To identify M. agalactiae putative lipoproteins, two methods were used. In the first one, M. agalactiae CDSs were scanned for the presence of the PROSITE Prokaryotic membrane lipoprotein lipid attachment site motif (PROKAR_LIPOPROTEIN), the sequence of which is [DERK](6)-[LIVMFWSTAG](2)-[LIVMFYSTAGCQ]-[AGS]-C.Twenty-five CDSs were determined to encode lipoproteins using this method. Because some already characterized lipoproteins of M. agalactiae did not match this motif , a second approach was devised using MEME/MAST [91,92]. Specific motifs within the first 35 amino acids of a set of 14 characterized lipoproteins from M. agalactiae (six sequences) and other mycoplasmas (eight sequences) were analyzed using MEME. This first step resulted in the identification of two motifs, corresponding to the charged N terminus and to the lipobox. These motifs were then searched for in all of the M. agalactiae CDSs using MAST, resulting in a set of 42 proteins displaying one or both of the two motifs. Six proteins were excluded from this set because the motifs were located too far from the N terminus of the polypeptides. A second round of MEME/MAST motif search was performed using the N-terminal sequence of the 36 remaining proteins as a seed. A total of 81 CDSs were recovered. Of the recovered CDSs, those without (i) motifs located in the N-terminal region, (ii) cysteine within the lipobox motif, or (iii) charged amino acids in the N-terminus were eliminated. After a manual check, a total of 55 proteins were predicted to be lipoproteins using this method. These proteins display a region that is composed of an N-terminal sequence of 3–10 positively charged amino acids followed by a hydrophobic segment of 10–17 aa, from which K, D, R, E, and H are excluded. At the very end there is a lipobox of 4 aa, the consensus sequence of which is either (V/I)AAKC (Type KC) or (I/L)(A/S)ASC (Type SC). Finally, combining PS-SCAN and MEME/MAST methods, a total of 66 lipoproteins were predicted, among which 14 were detected by both methods. Interestingly, none of the CDS exhibiting a “KC” lipobox was detected by PS-SCAN.

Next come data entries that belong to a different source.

-- ==== Sys2Proof/Laws/MovesRxChain.lean ====
section
/-! SUPPORT. What each operation of Machine/RxChain.lean may change. -/

namespace Sys2Proof.Machine

set_option linter.all false

theorem State.setRxPath_moves (s : State) (p : Nat) (x : RxPath) : Moves 0x80 s (State.setRxPath s p x) := by
  unfold State.setRxPath
  repeat' first
    | with_reducible assumption
    | with_reducible exact Moves.refl _ _
    | decide
    | rw [State.upd_rx]
    | with_reducible apply Moves.step (State.with_rx_moves ..)

theorem State.addSpan_moves (s : State) (x : InvSpan) : Moves 0x80 s (State.addSpan s x) := by
  unfold State.addSpan
  simp -zeta only [State.upd_rx]
  repeat' first
    | with_reducible assumption
    | with_reducible exact Moves.refl _ _
    | decide
    | extract_lets
    | rw [State.upd_rx]
    | with_reducible apply Moves.step (State.with_rx_moves ..)
    | split
    | (with_reducible refine Moves.snd (by assumption) ?_)
    | (with_reducible refine Moves.fst (by assumption) ?_)
    | (with_reducible refine Moves.trd (by assumption) ?_)
    | dsimp +zetaDelta only

theorem State.closeSpan_moves (s : State) (path : Option Nat) (t : Nat) : Moves 0x80 s (State.closeSpan s path t) := by
  unfold State.closeSpan
  repeat' first
    | with_reducible assumption
    | with_reducible exact Moves.refl _ _
    | decide
    | with_reducible apply Moves.ite
    | rw [State.upd_rx]
    | with_reducible apply Moves.step (State.with_rx_moves ..)
    | split

theorem State.rxOut_moves (s : State) (p : Nat) (x : RxPath) (w : RxWord) (boxInv boxOvr silent : Bool) : Moves 0x80020428c002022 s (State.rxOut s p x w boxInv boxOvr silent).1 := by
  unfold State.rxOut
  repeat' first
    | with_reducible assumption
    | with_reducible exact Moves.refl _ _
    | decide
    | ((with_reducible refine Moves.p_inc (n := 5) ?_ ?_ ?_ ?_); (first | rfl | assumption | (dsimp only [F.RXD_P_INV_COUNT, F.RXD_P_SAT_COUNT]; omega)); decide; decide)
    | ((with_reducible refine Moves.p_raiseMs (n := 5) ?_ ?_ ?_ ?_); (first | rfl | (split <;> rfl)); decide; decide)
    | with_reducible apply Moves.ite
    | extract_lets
    | split
    | dsimp +zetaDelta only

theorem State.rxChain_moves (s : State) (p k : Nat) (v : Cx) (ovr : Bool) : Moves 0x80020428c0020a2 s (State.rxChain s p k v ovr).1 := by
  unfold State.rxChain
  repeat' first
    | with_reducible assumption
    | with_reducible exact Moves.refl _ _
    | decide
    | ((with_reducible refine Moves.p_inc (n := 5) ?_ ?_ ?_ ?_); (first | rfl | assumption | (dsimp only [F.RXD_P_SAT_COUNT]; omega)); decide; decide)
    | ((with_reducible refine Moves.p_raiseMs (n := 5) ?_ ?_ ?_ ?_); (first | rfl | (split <;> rfl)); decide; decide)
    | with_reducible apply Moves.ite
    | extract_lets
    | with_reducible apply Moves.step (State.setRxPath_moves ..)
    | with_reducible apply Moves.step (State.rxOut_moves ..)
    | split
    | (with_reducible refine Moves.snd (by assumption) ?_)
    | (with_reducible refine Moves.fst (by assumption) ?_)
    | (with_reducible refine Moves.trd (by assumption) ?_)
    | dsimp +zetaDelta only

theorem Moves.p_put48 {M n : Nat} {s0 s : State} {f g : Field} {v : Nat} (hn : f.addr / 65536 = n ∧ g.addr / 65536 = n) (hm : 0x8000000 ||| M = M)
    (hb : 2 ^ (33 + n) ||| M = M) (h : Moves M s0 s) : Moves M s0 (s.put48 f g v) := by
  exact Moves.p_put hn.2 (sub_trans (by decide) hm) hb (Moves.p_put hn.1 (sub_trans (by decide) hm) hb h)

theorem State.syncRxd_moves (s : State) : Moves 0x4008000000 s (State.syncRxd s) := by
  unfold State.syncRxd
  repeat' first
    | with_reducible assumption
    | with_reducible exact Moves.refl _ _
    | decide
    | ((with_reducible refine Moves.p_putb (n := 5) ?_ ?_ ?_ ?_); (first | rfl | assumption); decide; decide)
    | ((with_reducible refine Moves.p_put (n := 5) ?_ ?_ ?_ ?_); (first | rfl | assumption); decide; decide)
    | with_reducible apply Moves.ite
    | extract_lets
    | split
    | dsimp +zetaDelta only

theorem State.rxDeriveTaps_moves (s : State) (p : Nat) : Moves 0x4008000000 s (State.rxDeriveTaps s p) := by
  unfold State.rxDeriveTaps
  repeat' first
    | with_reducible assumption
    | with_reducible exact Moves.refl _ _
    | decide
    | ((with_reducible refine Moves.p_put (n := 5) ?_ ?_ ?_ ?_); (first | rfl | assumption | (dsimp only [F.RXD_P_IQ_VALUE]; omega)); decide; decide)
    | intro _
    | extract_lets
    | with_reducible apply Moves.each
    | split
    | (with_reducible refine Moves.snd (by assumption) ?_)
    | (with_reducible refine Moves.fst (by assumption) ?_)
    | (with_reducible refine Moves.trd (by assumption) ?_)
    | dsimp +zetaDelta only

theorem State.rxRestartAt_moves (s : State) (p k : Nat) : Moves 0x4008000080 s (State.rxRestartAt s p k) := by
  unfold State.rxRestartAt
  repeat' first
    | with_reducible assumption
    | with_reducible exact Moves.refl _ _
    | decide
    | extract_lets
    | with_reducible apply Moves.step (State.setRxPath_moves ..)
    | with_reducible apply Moves.step (State.rxDeriveTaps_moves ..)
    | with_reducible apply Moves.step (State.closeSpan_moves ..)
    | with_reducible apply Moves.step (State.addSpan_moves ..)
    | dsimp +zetaDelta only

theorem State.rxRestart_moves (s : State) (l : List Nat) : Moves 0x4008000080 s (State.rxRestart s l) := by
  unfold State.rxRestart
  repeat' first
    | with_reducible assumption
    | with_reducible exact Moves.refl _ _
    | decide
    | intro _
    | with_reducible apply Moves.ite
    | with_reducible apply Moves.step (State.rxRestartAt_moves ..)
    | with_reducible apply Moves.each
    | split

theorem State.rxStart_moves (s : State) : Moves 0x4008000080 s (State.rxStart s) := by
  unfold State.rxStart
  simp -zeta only [State.upd_rx]
  repeat' first
    | with_reducible assumption
    | with_reducible exact Moves.refl _ _
    | decide
    | intro _
    | with_reducible apply Moves.ite
    | extract_lets
    | rw [State.upd_rx]
    | with_reducible apply Moves.step (State.with_rx_moves ..)
    | with_reducible apply Moves.step (State.rxRestartAt_moves ..)
    | with_reducible apply Moves.step (State.syncRxd_moves ..)
    | with_reducible apply Moves.each
    | split
    | dsimp +zetaDelta only

theorem State.rxRetune_moves (s : State) (f : Int) : Moves 0x4008000080 s (State.rxRetune s f) := by
  unfold State.rxRetune
  simp -zeta only [State.upd_rx]
  repeat' first
    | with_reducible assumption
    | with_reducible exact Moves.refl _ _
    | decide
    | ((with_reducible refine Moves.p_put48 (n := 5) ?_ ?_ ?_ ?_); (constructor <;> (first | rfl | assumption)); decide; decide)
    | with_reducible apply Moves.ite
    | extract_lets
    | rw [State.upd_rx]
    | with_reducible apply Moves.step (State.with_rx_moves ..)
    | split
    | dsimp +zetaDelta only

theorem State.rxNcoGo_moves (s : State) (f : Int) (arm : Bool) (at_ : Stamp) : Moves 0x8002042880020a2 s (State.rxNcoGo s f arm at_).2 := by
  unfold State.rxNcoGo
  repeat' first
    | with_reducible assumption
    | with_reducible exact Moves.refl _ _
    | decide
    | ((with_reducible refine Moves.p_raise (n := 5) ?_ ?_ ?_ ?_); (first | rfl | (split <;> rfl)); decide; decide)
    | ((with_reducible refine Moves.p_putb (n := 5) ?_ ?_ ?_ ?_); (first | rfl | assumption); decide; decide)
    | with_reducible apply Moves.ite
    | rw [State.upd_rx]
    | with_reducible apply Moves.step (State.with_rx_moves ..)
    | with_reducible apply Moves.step (State.rxRetune_moves ..)
    | split

theorem State.rxNcoFire_moves (s : State) : Moves 0x8040480000c0 s (State.rxNcoFire s) := by
  unfold State.rxNcoFire
  simp -zeta only [State.upd_rx]
  repeat' first
    | with_reducible assumption
    | with_reducible exact Moves.refl _ _
    | decide
    | ((with_reducible refine Moves.p_putb (n := 5) ?_ ?_ ?_ ?_); (first | rfl | assumption); decide; decide)
    | intro _
    | extract_lets
    | rw [State.upd_rx]
    | with_reducible apply Moves.step (State.with_rx_moves ..)
    | with_reducible apply Moves.step (State.reach_moves ..)
    | with_reducible apply Moves.step (State.rxRetune_moves ..)
    | split
    | (with_reducible refine Moves.snd (by assumption) ?_)
    | (with_reducible refine Moves.fst (by assumption) ?_)
    | (with_reducible refine Moves.trd (by assumption) ?_)
    | dsimp +zetaDelta only

theorem State.rxAlign_moves (s : State) (p : Nat) (y : RxSample) : Moves 0x80008000080 s (State.rxAlign s p y).1 := by
  unfold State.rxAlign
  repeat' first
    | with_reducible assumption
    | with_reducible exact Moves.refl _ _
    | decide
    | ((with_reducible refine Moves.p_add (n := 10) ?_ ?_ ?_ ?_); (first | rfl | assumption); decide; decide)
    | with_reducible apply Moves.ite
    | extract_lets
    | with_reducible apply Moves.step (State.setRxPath_moves ..)
    | split
    | (with_reducible refine Moves.snd (by assumption) ?_)
    | (with_reducible refine Moves.fst (by assumption) ?_)
    | (with_reducible refine Moves.trd (by assumption) ?_)
    | dsimp +zetaDelta only

theorem State.rxAlignAll_moves (s : State) (p : Nat) (l : List RxSample) : Moves 0x80008000080 s (State.rxAlignAll s p l).1 := by
  induction l generalizing s with
  | nil =>
    unfold State.rxAlignAll
    repeat' first
      | with_reducible assumption
      | with_reducible exact Moves.refl _ _
      | decide
      | extract_lets
      | with_reducible apply Moves.step (State.rxAlign_moves ..)
      | split
      | (with_reducible refine Moves.snd (by assumption) ?_)
      | (with_reducible refine Moves.fst (by assumption) ?_)
      | (with_reducible refine Moves.trd (by assumption) ?_)
      | dsimp +zetaDelta only
  | cons _ _ ih =>
    unfold State.rxAlignAll
    repeat' first
      | with_reducible assumption
      | with_reducible exact Moves.refl _ _
      | decide
      | with_reducible apply Moves.step (ih ..)
      | extract_lets
      | with_reducible apply Moves.step (State.rxAlign_moves ..)
      | split
      | (with_reducible refine Moves.snd (by assumption) ?_)
      | (with_reducible refine Moves.fst (by assumption) ?_)
      | (with_reducible refine Moves.trd (by assumption) ?_)
      | dsimp +zetaDelta only

end Sys2Proof.Machine
end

Detection of HGT in mollicute genomes.
Best Blast Hits (BBH) were identified for every predicted protein using a BLASTP threshold E-value of 10−8. Five databases were searched: UniProt , and four other databases consisting of proteomes predicted from sequenced genomes of mollicute species belonging to distinct phylogenetic groups; spiroplasma (M. capricolum subsp. capricolum, M. mycoides subsp. mycoides SC, Me. florum and S. citri), Pneumoniae (U. urealyticum/parvum, M. penetrans, M. gallisepticum, M. pneumoniae and M. genitalium), hominis (M. mobile, M. hyopneumoniae strain 232, M. pulmonis and M. synoviae), and phytoplasmas (Onion yellows phytoplasma and Aster yellows witches-broom phytoplasma).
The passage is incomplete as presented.